Homebutler
PassAudited by ClawScan on May 10, 2026.
Overview
Homebutler is a coherent homelab administration skill, but it documents powerful commands that can change Docker apps and remote servers.
Install only if you trust the external homebutler CLI and intend to let the agent help administer your homelab. Before using mutation commands, confirm the exact server, container, app, and scope, and be especially careful with `--all`, upgrade, deploy, purge, restore, and sudo-related operations.
Findings (5)
Artifact-based informational review of SKILL.md, metadata, install specs, static scan signals, and capability signals. ClawScan does not execute the skill or run runtime probes.
If run on the wrong target, these commands could stop services, restart containers, or change deployed applications.
The skill exposes commands that can modify running services and installed applications. This is aligned with homelab operations, but it is high-impact operational authority.
homebutler docker restart <name> # Restart a container; homebutler docker stop <name> # Stop a container; homebutler install <app> # Install an app (docker compose)
Require explicit confirmation for stop, restart, install, uninstall, purge, backup/restore, deploy, and upgrade actions; prefer status/log commands before making changes.
An agent using this skill may act with the same access as the configured SSH account and could alter remote server binaries or configuration.
Remote SSH and sudo-capable install paths imply use of privileged server access. This is expected for remote server administration, but users should treat it as sensitive.
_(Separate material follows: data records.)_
/-! ### A slot that is released -/

theorem State.released {s : State} {c : Fin 1024} (r : RingSlot) (hheld : s.cells[c].held = none) : ∃ t, (s.releaseSlot c r).retry c = t ∧
      (∀ m ∈ t.cells[c].marks, m.word ≠ r.slot) ∧ r ∉ t.cells[c].ringHeld ∧
      (s.cells[c].backPressure = true → t.cells[c].withheld = s.cells[c].withheld ++ [(r.prod, r.entry)]) ∧
      (s.cells[c].backPressure = false → ∀ p : Fin 1024, p.val = r.prod → s.cells[p].creditRoom r.entry = true →
        t.cells[p].creditFlight = s.cells[p].creditFlight ++ [r.entry]) ∧
      (s.cells[c].backPressure = false → ∀ p : Fin 1024, p.val = r.prod → s.cells[p].creditRoom r.entry = false →
        t.cells[c].withheld = s.cells[c].withheld ++ [(r.prod, r.entry)]) ∧
      t = { s with cells := t.cells } := by
  generalize hu : (s.upCell c fun k => { k.clearMarks [r.slot] with ringHeld := k.ringHeld.filter (· ≠ r) }) = u
  have here : u.cells[c] = { s.cells[c].clearMarks [r.slot] with ringHeld := s.cells[c].ringHeld.filter (· ≠ r) } := hu ▸ s.upCell_at c _
  have flight : ∀ p : Fin 1024, u.cells[p].creditFlight = s.cells[p].creditFlight := fun p => by
    by_cases hp : p = c
    · subst hp
      rw [here]
      rfl
    · rw [← hu, s.upCell_ne c _ p hp]
  have room : ∀ p : Fin 1024, u.cells[p].creditRoom r.entry = s.cells[p].creditRoom r.entry := fun p => by
    unfold CellS.creditRoom
    rw [flight p]
  have run : s.releaseSlot c r = if s.cells[c].backPressure then u.upCell c fun k => { k with withheld := k.withheld ++ [(r.prod, r.entry)] }
      else u.returnCredit c (r.prod, r.entry) := by
    rw [← hu]
    rfl
  have credits : u.CreditsOnly (s.releaseSlot c r) := by
    rw [run]
    split
    · exact u.upCell_creditsOnly c _ fun _ => rfl
    · exact u.returnCredit_creditsOnly ..
  have kept : ∀ {α : Type} (g : CellS → α), (∀ (k : CellS) a b c d, g { k with backPressure := a, bpCycles := b, withheld := c, creditFlight := d } = g k) →
      g (s.releaseSlot c r).cells[c] = g { s.cells[c].clearMarks [r.slot] with ringHeld := s.cells[c].ringHeld.filter (· ≠ r) } :=
    fun g hg => ((credits.2 c).keeps g hg).trans (congrArg g here)
  refine ⟨_, State.retry_of_none ((kept CellS.held fun _ _ _ _ _ => rfl).trans hheld), fun m hm => ?_, fun hr => ?_, fun hb => ?_, fun hb p hp hroom => ?_,
    fun hb p hp hroom => ?_, ?_⟩
  · rw [kept CellS.marks fun _ _ _ _ _ => rfl] at hm
    simpa using (List.mem_filter.mp hm).2
  · rw [kept CellS.ringHeld fun _ _ _ _ _ => rfl] at hr
    simpa using (List.mem_filter.mp hr).2
  · rw [run, if_pos hb, u.upCell_at, here]
    rfl
  · rw [run, hb, if_neg Bool.false_ne_true, State.returnCredit_room hp ((room p).trans hroom), u.upCell_at, ← flight p]
  · rw [run, hb, if_neg Bool.false_ne_true, State.returnCredit_full hp ((room p).trans hroom), u.upCell_at, here]
    rfl
  · obtain ⟨v, eq⟩ := credits.1
    rw [eq, ← hu]
    rfl

/-! ### A credit that comes back -/

/-- The state in which a credit word of an entry has been counted at its producer. -/
def State.credited (s : State) (c : Fin 1024) (e : Word) : State := s.upCell c fun p =>
  { p with creditFlight := p.creditFlight.erase e, credits := putKV e ((getKV e p.credits).getD 0 + 1) p.credits }

theorem execCreditReturnArrival_due {s : State} {c : Fin 1024} {k : Fin 4} {e : Word} (h : s.cells[c].creditDue k.val = some e) :
    (∃ t, exec (.creditReturnArrival c k) s = .next t ∧ (s.credited c e).CreditsOnly t ∧ (s.credited c e).FlightsGrow t) ∧
    ((∀ d, s.consumerOf c e = some d → s.cells[d].backPressure = true ∨ s.cells[d].withheld = []) →
      exec (.creditReturnArrival c k) s = .next (s.credited c e)) := by
  have consumer : (s.credited c e).consumerOf c e = s.consumerOf c e := rfl
  have same : ∀ d : Fin 1024, (s.credited c e).cells[d].backPressure = s.cells[d].backPressure ∧ (s.credited c e).cells[d].withheld = s.cells[d].withheld :=
    fun d => by
      by_cases hd : d = c
      · subst hd
        unfold State.credited
        rw [s.upCell_at]
        exact ⟨rfl, rfl⟩
      · unfold State.credited
        rw [s.upCell_ne c _ d hd]
        exact ⟨rfl, rfl⟩
  cases hd : s.consumerOf c e with
  | none =>
    have run : exec (.creditReturnArrival c k) s = .next (s.credited c e) := by
      change execCreditReturnArrival c k s = _
      unfold execCreditReturnArrival
      rw [h]
      dsimp only
      generalize hu : s.upCell c _ = u
      have counted : s.credited c e = u := hu
      rw [← counted, consumer, hd]
    exact ⟨⟨_, run, .rfl', .refl _⟩, fun _ => run⟩
  | some d =>
    have run : exec (.creditReturnArrival c k) s = .next ((s.credited c e).when (!(s.credited c e).cells[d].backPressure &&
        !(s.credited c e).cells[d].withheld.isEmpty) fun s => s.freeCredits d) := by
      change execCreditReturnArrival c k s = _
      unfold execCreditReturnArrival
      rw [h]
      dsimp only
      generalize hu : s.upCell c _ = u
      have counted : s.credited c e = u := hu
      rw [← counted, consumer, hd]
    rw [(same d).1, (same d).2] at run
    refine ⟨⟨_, run, ?_⟩, fun quiet => ?_⟩
    · generalize (!s.cells[d].backPressure && !s.cells[d].withheld.isEmpty) = b
      cases b
      · exact ⟨.rfl', .refl _⟩
      · exact ⟨State.freeCredits_creditsOnly _ d, State.freeCredits_flightsGrow _ d⟩
    · have none_freed : (!s.cells[d].backPressure && !s.cells[d].withheld.isEmpty) = false := by
        rcases quiet d rfl with hb | hw
        · rw [hb]
          rfl
        · rw [hw, List.isEmpty_nil, Bool.not_true, Bool.and_false]
      rw [run, none_freed]
      rfl

/-! ### The obligation -/

/-- A slot of an outlier or full-copy ring that the stack tier takes changes no cell (R199, R200). -/
theorem State.saveSlot_cells (s : State) (full : Bool) (bs : Bytes) : (s.saveSlot full bs).cells = s.cells := by
  have written : ∀ (o : ObjS) (off : Nat) (data : Bytes), (s.writeObj .mover o off data).cells = s.cells := fun o off data =>
    State.arriveNow_keeps State.cells (fun _ _ _ _ => rfl) (fun _ _ => rfl) (fun _ _ => rfl) ..
  unfold State.saveSlot
  dsimp only
  split
  · rfl
  · split
    · split
      · exact written ..
      · rfl
    · split
      · split
        · exact written ..
        · rfl
      · rfl

/-- Settles O24: tiles set out for a credit, stand at their consumer, and are released with their credit sent back or withheld. -/
theorem tilesAndCreditsOfTheQueues : Obligations.TilesAndCreditsOfTheQueues := by
  refine ⟨⟨fun c k t0 n s hnext hcred hdue => ?_, fun c k s hnone => ?_⟩, fun c d k t0 s hnext hheld hcons hin hgot => ?_, fun c base r s hfind hheld => ?_,
    fun c k e s hdue => ?_, fun c k e s hdue hquiet => (execCreditReturnArrival_due hdue).2 hquiet, fun c k s hnone => ?_,
    fun c full i rest s hheld hslots => ?_⟩
  · have run : exec (.ftqDeliver c k) s = .next ((s.upCell c fun p => { p with credits := putKV (t0.cons.getD k.val 0) n p.credits }).upTile c t0.seq t0.word
        fun x => { x with sent := setB x.sent k.val }) := by
      change execFtqDeliver c k s = _
      unfold execFtqDeliver
      rw [hnext]
      dsimp only
      rw [hcred, hdue]
      rfl
    have here := (State.upCell_at (s.upCell c fun p => { p with credits := putKV (t0.cons.getD k.val 0) n p.credits }) c fun k' =>
      { k' with ftq := upFirst (fun x => x.seq = t0.seq && x.word = t0.word) (fun x => { x with sent := setB x.sent k.val }) k'.ftq }).trans
        (congrArg (fun k' : CellS => { k' with ftq := upFirst (fun x => x.seq = t0.seq && x.word = t0.word) (fun x => { x with sent := setB x.sent k.val }) k'.ftq })
          (s.upCell_at c _))
    refine ⟨_, run, (congrArg (fun k' : CellS => getKV (t0.cons.getD k.val 0) k'.credits) here).trans (getKV_putKV_same ..), congrArg CellS.ftq here,
      (s.upCell_onlyCell c _).upCell _⟩
  · change execFtqDeliver c k s = _
    unfold execFtqDeliver
    cases hn : s.cells[c].nextSend k.val with
    | none => rfl
    | some t0 =>
      dsimp only
      rw [hnone t0 hn]
      rfl
  · have run : exec (.ringTileArrived c k) s = .next ((((s.takeTile c d (t0.cons.getD k.val 0) t0).upTile c t0.seq t0.word fun x =>
        { x with arrived := setB x.arrived k.val }).releaseTiles c).retry c) := by
      change execRingTileArrived c k s = _
      unfold execRingTileArrived
      rw [hnext]
      dsimp only
      rw [hcons]
      refine if_neg fun hlate => ?_
      simp only [Bool.and_eq_true, decide_eq_true_eq] at hlate
      exact Nat.not_lt.mpr (hgot hlate.1) hlate.2
    obtain ⟨view, v, n, frame⟩ := State.tileArrives (fun x => { x with arrived := setB x.arrived k.val }) hheld (d := d) hin
    generalize State.retry _ c = t at run view frame
    obtain ⟨present, store, ring, -⟩ := s.cells[d].tileTaken_parts (t0.cons.getD k.val 0) (arrivalWord (t0.cons.getD k.val 0) t0) t0.words
      (s.cells[c].store.readN (64 * t0.word) (64 * t0.words)) c.val
    have marks := congrArg (fun x : Memory × List Mark × List RingSlot × Option Held => x.2.1) view
    have rings := congrArg (fun x : Memory × List Mark × List RingSlot × Option Held => x.2.2.1) view
    refine ⟨t, run, ?_, (congrArg Prod.fst view).trans store, ⟨_, rings.trans ring, rfl, rfl, rfl, rfl⟩, frame ▸ rfl⟩
    refine Eq.trans ?_ present
    unfold CellS.present
    rw [show t.cells[d].marks = _ from marks, show t.cells[d].ringHeld = _ from rings]
    rfl
  · obtain ⟨t, run, facts⟩ := State.released r hheld
    refine ⟨t, Eq.trans ?_ (congrArg Host.Outcome.next run), facts⟩
    change execRingSlotRelease c base s = _
    unfold execRingSlotRelease
    rw [hfind]
  · obtain ⟨t, run, ⟨⟨v, frame⟩, credits⟩, flights⟩ := (execCreditReturnArrival_due hdue).1
    have here : (s.credited c e).cells[c] = _ := s.upCell_at c _
    refine ⟨t, run, ?_, ?_, fun d => ⟨?_, fun hd => ?_⟩, ?_⟩
    · obtain ⟨l, grown⟩ := flights c
      exact ⟨l, grown.trans (congrArg (fun k : CellS => k.creditFlight ++ l) here)⟩
    · rw [(credits c).keeps CellS.credits fun _ _ _ _ _ => rfl, here]
      exact getKV_putKV_same ..
    · rw [(credits d).keeps CellS.store fun _ _ _ _ _ => rfl]
      by_cases hd : d = c
      · subst hd
        rw [here]
      · exact congrArg CellS.store (s.upCell_ne c _ d hd)
    · rw [(credits d).keeps CellS.credits fun _ _ _ _ _ => rfl]
      exact congrArg CellS.credits (s.upCell_ne c _ d hd)
    · rw [frame]
      rfl
  · change execCreditReturnArrival c k s = _
    unfold execCreditReturnArrival
    rw [hnone]
  · have quiet : ∀ (bs : Bytes) (g : CellS → CellS), (∀ k, (g k).held = k.held) → ((s.saveSlot full bs).upCell c g).cells[c].held = none := fun bs g hg => by
      rw [State.upCell_at, hg, State.saveSlot_cells]
      exact hheld
    refine Eq.trans ?_ (congrArg Host.Outcome.next (State.retry_of_none (quiet _ _ fun k => ?_)))
    · change execRingSlotDrained c full s = _
      unfold execRingSlotDrained
      dsimp only
      rw [hslots]
      cases full <;> rfl
    · cases full <;> rfl

end Sys2Proof.Machine
end

section
/-! PROOFS. A stub serves until every sender has drained (R240 to R242, R245). -/
namespace Sys2Proof.Machine

/-! ### One object of the runtime tables -/

theorem State.id_of_obj {s : State} {id : Nat} {o : ObjS} (h : s.obj id = some o) : o.e.id = id := by
  simpa using List.find?_some h

/-- A change of an object that keeps its descriptor is found under its number. -/
theorem State.obj_upObj {s : State} {id : Nat} {o : ObjS} (h : s.obj id = some o) {f : ObjS → ObjS} (hf : ∀ o, (f o).e = o.e) :
    (s.upObj id f).obj id = some (f o) := by
  have same : ∀ x : ObjS, (if x.e.id = id then f x else x).e = x.e := fun x => by
    split
    · exact hf x
    · rfl
  have here := State.id_of_obj h
  unfold State.obj at h ⊢
  show List.find? _ (s.rt.objects.map _) = _
  rw [List.find?_map]
  simp only [Function.comp_def, same]
  rw [h]
  simp [here]

/-- A change of the move of an object. -/
theorem State.obj_upMove {s : State} {id : Nat} {o : ObjS} {m : MoveS} (h : s.obj id = some o) (hm : o.move = some m) (g : MoveS → MoveS) :
    (s.upObj id fun o => { o with move := o.move.map g }).obj id = some { o with move := some (g m) } := by
  rw [State.obj_upObj h, hm]
  · rfl
  · exact fun _ => rfl

theorem State.obj_setMove {s : State} {id : Nat} {o : ObjS} (h : s.obj id = some o) (x : Option MoveS) :
    (s.upObj id fun o => { o with move := x }).obj id = some { o with move := x } := by
  rw [State.obj_upObj h]
  exact fun _ => rfl

/-! ### Told and drained -/

theorem MoveS.tell_new {m : MoveS} {unit : SenderUnit} (hf : m.flipped = true) (hn : unit ∉ m.told) : m.tell unit = { m with told := m.told ++ [unit] } := by
  simp [MoveS.tell, hf, hn]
For remote servers, uses SSH to upgrade. ... Install path priority: `/usr/local/bin` → `sudo /usr/local/bin` → `~/.local/bin`
Use dedicated least-privilege SSH credentials where possible, verify host keys before trusting or resetting them, and approve any sudo or remote deployment action.
A future upstream release could change behavior or introduce vulnerabilities, especially if upgrade or deploy is run across multiple servers.
The setup and upgrade flow can fetch the latest external release rather than a pinned version. This is disclosed and user-directed, but the downloaded binary is not reviewed in these artifacts.
go install github.com/Higangssh/homebutler@latest ... Downloads latest release from GitHub and installs it.
Install from trusted release channels, consider pinning a reviewed version, and avoid automatic upgrades unless you trust the upstream project and release process.
A mistaken command or bad update could affect several servers at once instead of one machine.
The skill documents fleet-wide commands that can operate on all configured servers. This is coherent for homelab management but increases blast radius.
homebutler status --all # All servers in parallel; homebutler upgrade # Upgrade local + all remote servers; homebutler deploy --all # Deploy to all remote servers
Run actions on one named server first, review the result, and use `--all` only when a fleet-wide change is intentional.
Saved snapshots may reveal internal topology, service names, and open ports to anyone with access to the report files.
Reports can persist operational snapshots containing system, container, and port information. This retention is disclosed and purpose-aligned.
homebutler report --keep 7 # Retain latest 7 snapshots ... It snapshots current system/container/port state and compares it with the previous run.
Use `--no-save` for sensitive one-off checks and keep snapshot retention limited to what you actually need.